/-- Traffic that waits toward port `p`, or at it for its queue, refused by the containment `f`; what has started goes on (R520,
R523). -/
def State.dropToward (s : State) (p : Nat) (f : Nat × Nat) : State :=
  let qs := s.switch.txq.filter fun x => x.queue / 24 == p && !x.started
  let ms := s.switch.made.filter fun m => m.2.1.egress.val == p
  let s := { s with switch := { s.switch with made := s.switch.made.filter fun m => m.2.1.egress.val != p } }
  let s := qs.foldl (fun s x => (if x.own.isSome then s.fenceOwn x.tlp f else s.fenceTlp x.tlp f).dequeue x) s
  let s := ms.foldl (fun (s : State) m => s.fenceOwn m.2.1 f) s
  s.fenceWait f (s.waitsToward p)

/-- Pool accesses that wait unaccepted refused by a containment (R520). -/
def State.dropWaiting (s : State) (level i : Nat) (p : PAcc → Bool) : State :=
  let l := s.pool.waiting.filter p
  let s := { s with pool := { s.pool with waiting := s.pool.waiting.filter fun a => !p a } }
  l.foldl (fun s a => (s.bump (if postedOp a.op then DOMX_POSTED (domIdx level i) else DOMX_NP (domIdx level i))).refuseAcc a cplCA) s

/-- Requests of the SF256 that a containment answers at once, counted (R520). -/
def State.fenceAsked (s : State) (level i : Nat) (p : Outst → Bool) : State :=
  let n := (s.outst.filter fun o => !o.quarantined && p o).length
  (s.wr (DOMX_NP (domIdx level i)) (s.rd (DOMX_NP (domIdx level i)) + n)).abortAll p stHwError

/-- Port level: the link enters Disabled, or the tether DISABLED (R520). -/
def State.fencePort (s : State) (p : Nat) : State :=
  if s.rd (PRT_CFG_MODE p) = 3 then (s.disableTether p).fenceWait (1, p) (s.waitsToward p)
  else ((s.pcieDown p 8).dropToward p (1, p)).fenceAsked 1 p fun o => o.kind == .port && o.target == p

/-- Hierarchy level (R520). -/
def State.fenceHost (s : State) (h : Nat) : State :=
  let s : State := match s.hostPort h with
    | some p =>
      (s.dropToward p (2, h)).fenceWait (2, h) fun w => w.2.ingress.val == p
    | none => s
  (s.dropWaiting 2 h fun a => a.src == h).fenceAsked 2 h fun o => o.kind == .host && o.target == h

/-- Gondola level: a command that waits for its status or stands paused ends with HW_ERROR; the others end at their next step
boundary (R520). -/
def State.fenceGond (s : State) (g : Nat) : State :=
  let s := s.wr (GND_CONTAINED g) 1
  let lates := s.late.filter fun l => s.issuer l.cmd.path == Issuer.g g
  let s := { s with pool := { s.pool with appends := s.pool.appends.filter fun (a : Append) => a.issuer != Issuer.g g } }
  let s := lates.foldl (fun s l => s.finishLate l stHwError 0) s
  (s.ops.filter fun o => o.issuer == .g g && o.paused && o.final.isNone).foldl (fun s o => s.endOp o.handle stHwError 0) s

/-- Window level: reservations cleared, and what waits refused (R520). -/
def State.fenceWindow (s : State) (w : Nat) : State :=
  let keep := s.pool.resv.filter fun r => !s.inWindow w r.line 1
  ({ s with pool := { s.pool with resv := keep } }.wr ORD_STATUS_RESV_USED keep.length).dropWaiting 4 w fun a => a.window == w

/-- Whole TLPs toward node `n` that wait on a tether's transmit stage leave it. -/
def State.dropUnits (s : State) (n : Nat) : State :=
  let begun := fun (u : Staged) => s.tether.unacked.any fun v => v.port == u.port && v.segs.any fun x =>
    x.order == u.unit.order && x.body == u.unit.body && x.dst == u.unit.dst && !x.eop
  let gone := s.tether.sendq.filter fun u => u.unit.dst == n && !begun u
  let s := { s with tether := { s.tether with sendq := s.tether.sendq.filter fun u => !gone.contains u } }
  gone.foldl (fun s u => s.dropUnit u.port u.unit) s

/-- Node level: traffic held toward the node is handled as at a grace expiry, and its route is not valid (R289, R413, R520). -/
def State.fenceNode (s : State) (n : Nat) : State :=
  let qs := s.switch.txq.filter fun x => x.tlp.dest.map (fun (d : Node) => d.val) == some n && !x.started
  let s := qs.foldl (fun s x => s.dropQueued (x.queue / 24) x) s
  let s := s.dropMade fun t => t.dest.map (fun (d : Node) => d.val) == some n
  let s := s.fenceWait (5, n) fun w => w.2.dest.map (fun (d : Node) => d.val) == some n
  let s := (s.dropUnits n).dropWaiting 5 n fun a => a.src == 64 + n
  let stores := s.outst.filter fun o => o.kind == .node && o.target == n && o.store
  let s := stores.foldl (fun s o => (s.countDiscard o.src 0).endReq o) s
  ((s.fenceAsked 5 n fun o => o.kind == .node && o.target == n).wr (NRT_VALID n) 0).breakPeer n

/-- What a containment of a domain does to its traffic (R520). -/
def State.fence (s : State) (level i : Nat) : State :=
  if level = 1 then s.fencePort i else if level = 2 then s.fenceHost i else if level = 3 then s.fenceGond i
  else if level = 4 then s.fenceWindow i else s.fenceNode i

/-! The states of a domain (R525). -/

/-- A trigger on a domain in NORMAL: CONTAINED, and with AUTO at once RELEASING (R525, R529). -/
def State.startContain (s : State) (level i sev : Nat) (dpc : Bool) : State :=
  let k := domIdx level i
  let auto := sev == 2 && bitSet (s.rd ERR_CFG_AUTO_RELEASE) (level - 1)
  let s := s.wrs [(DOM_STATE k, if auto then 2 else 1), (DOM_SEV k, sev), (DOM_ESCALATED k, 0), (DOM_AUTO k, b2n auto), (DOM_DPC k, b2n dpc),
    (DOM_EXTEND_COUNT k, 0), (DOM_TRIGGER_TIME k, s.ft), (DOMX_HOLD_END k, s.now + ms * s.rd ERR_CFG_HOLD_MS), (DOMX_CUT k, s.rd SYS_ORDER),
    (DOMX_POSTED k, 0), (DOMX_NP k, 0), (DOMX_RELREQ k, 0), (ERR_EVENT_CONTAIN_START, 1)]
  ((s.bump (activeFld level)).record 173 0x0801 level i 0 0 []).fence level i

/-- Escalation: a FATAL event on a domain whose SEV is NONFATAL (R528). -/
def State.escalate (s : State) (level i : Nat) : State :=
  let k := domIdx level i
  let req := s.rd (DOMX_RELREQ k)
  let s := s.wrs [(DOM_SEV k, 3), (DOM_ESCALATED k, 1), (DOM_AUTO k, 0), (DOM_STATE k, 1), (DOMX_RELREQ k, 0), (ERR_EVENT_ESCALATED, 1)]
  let s := s.record 173 0x0803 level i 0 0 []
  if req = 0 then s else s.finishOp req stBusy 0

/-- An extension of the containment of a domain by an event of severity `sev` (R527, R528). -/
def State.extend (s : State) (level i sev : Nat) : State :=
  let k := domIdx level i
  let s := (s.inc (DOM_EXTEND_COUNT k)).record 173 0x0802 level i 0 0 []
  if sev = 3 ∧ s.rd (DOM_SEV k) = 2 then s.escalate level i else s

/-- A code starts the containment of a domain of a level (R519). -/
def codeStarts (code level : Nat) : Bool :=
  (code == 0x0204 && level == 2) || (code == 0x0304 && level == 5) || (code == 0x0903 && level == 4) || (code == 0x0B01 && level == 3)

/-- The domains that a record concerns: for a failed channel every window that uses it (R519, R568). -/
def State.recDomains (s : State) (r : Rec) : List (Nat × Nat) :=
  if r.code = 0x0903 then
    ((s.listed (WIN_VALID 0).key 256 4096).filter fun w => bitSet (s.rd (WIN_CHANNELS w)) (r.detail % 256)).map fun w => (4, w)
  else [(r.level, r.dom)]

/-- DPC is enabled at port `p` and may trigger (R532, R535). -/
def State.dpcArmed (s : State) (p : Nat) : Bool := s.rd (PRT_CFG_MODE p) == 2 && s.on (PRTX_DPC_EN p) && !s.contained 1 p

/-- The DPC of port `p` triggers on an uncorrectable error of severity `sev` whose AER status bits are `v`: at a position that binds the port, the
error is not masked and DPC Trigger Enable covers its severity, 1 ERR_FATAL alone and 2 ERR_NONFATAL as well (R195, R519, R532). -/
def State.dpcCovers (s : State) (p sev v : Nat) : Bool :=
  s.boundPos.any fun k => s.rd (POS_PORT k) == p && s.rd (BFX_UNCMASK (vbBank k)) &&& v == 0
    && (s.rd (POSX_DPCCTL k) % 4 == 2 || (s.rd (POSX_DPCCTL k) % 4 == 1 && sev == 3))

/-- A record acts on one domain: it extends a containment, or starts one, by DPC for an error that the port itself detects (R519, R525, R527,
R532, R536, R538). -/
def State.actOn (s : State) (r : Rec) (x : Nat × Nat) : State :=
  let s := if r.code = 0x0903 then s.captureFirst { r with level := x.1, dom := x.2 } else s
  if s.contained x.1 x.2 then s.extend x.1 x.2 r.sev
  else if codeStarts r.code x.1 then s.startContain x.1 x.2 r.sev false
  else if r.code = 0x0202 ∧ x.1 = 1 ∧ s.dpcArmed x.2 = true ∧ s.dpcCovers x.2 r.sev (r.detail / 2 ^ 288 % 2 ^ 32) = true then
    (s.wrs [(PRTX_DPC_STATUS x.2, 1), (PRTX_DPC_REASON x.2, 0), (PRT_EVENT_DPC_TRIGGERED x.2, 1)]).startContain 1 x.2 r.sev true
  else s

/-- The error unit acts on every record created so far that may contain, in their order (R513, R524). -/
def State.settle (s : State) : State :=
  s.trig.foldl (fun s r => (s.recDomains r).foldl (fun s x => s.actOn r x) s) { s with trig := [] }

/-- Containment of a domain asked for, with severity `sev` (R525, R531). -/
def State.contain (s : State) (level i sev : Nat) (dpc : Bool) : State :=
  let s := s.settle
  if s.contained level i then s.extend level i sev else s.startContain level i sev dpc

/-- A release request (R525, R526). -/
def State.requestRelease (s : State) (level i : Nat) : State :=
  if s.domState level i = 1 then s.wr (DOM_STATE (domIdx level i)) 2 else s

/-- The ERROR_RELEASE of a domain is withdrawn (R950). -/
def State.withdrawRelease (s : State) (level i : Nat) : State :=
  let k := domIdx level i
  let s := s.wr (DOMX_RELREQ k) 0
  if s.rd (DOM_STATE k) = 2 ∧ s.rd (DOM_AUTO k) = 0 then s.wr (DOM_STATE k) 1 else s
● ● ●
TASK BRIEF: The answer must be exactly the lines from the one containing "def State.withdrawRelease (s" through the final line of the data, both ends included, and nothing else.

FINISHED EXERCISE:
def State.withdrawRelease (s : State) (level i : Nat) : State :=
  let k := domIdx level i
  let s := s.wr (DOMX_RELREQ k) 0
  if s.rd (DOM_STATE k) = 2 ∧ s.rd (DOM_AUTO k) = 0 then s.wr (DOM_STATE k) 1 else s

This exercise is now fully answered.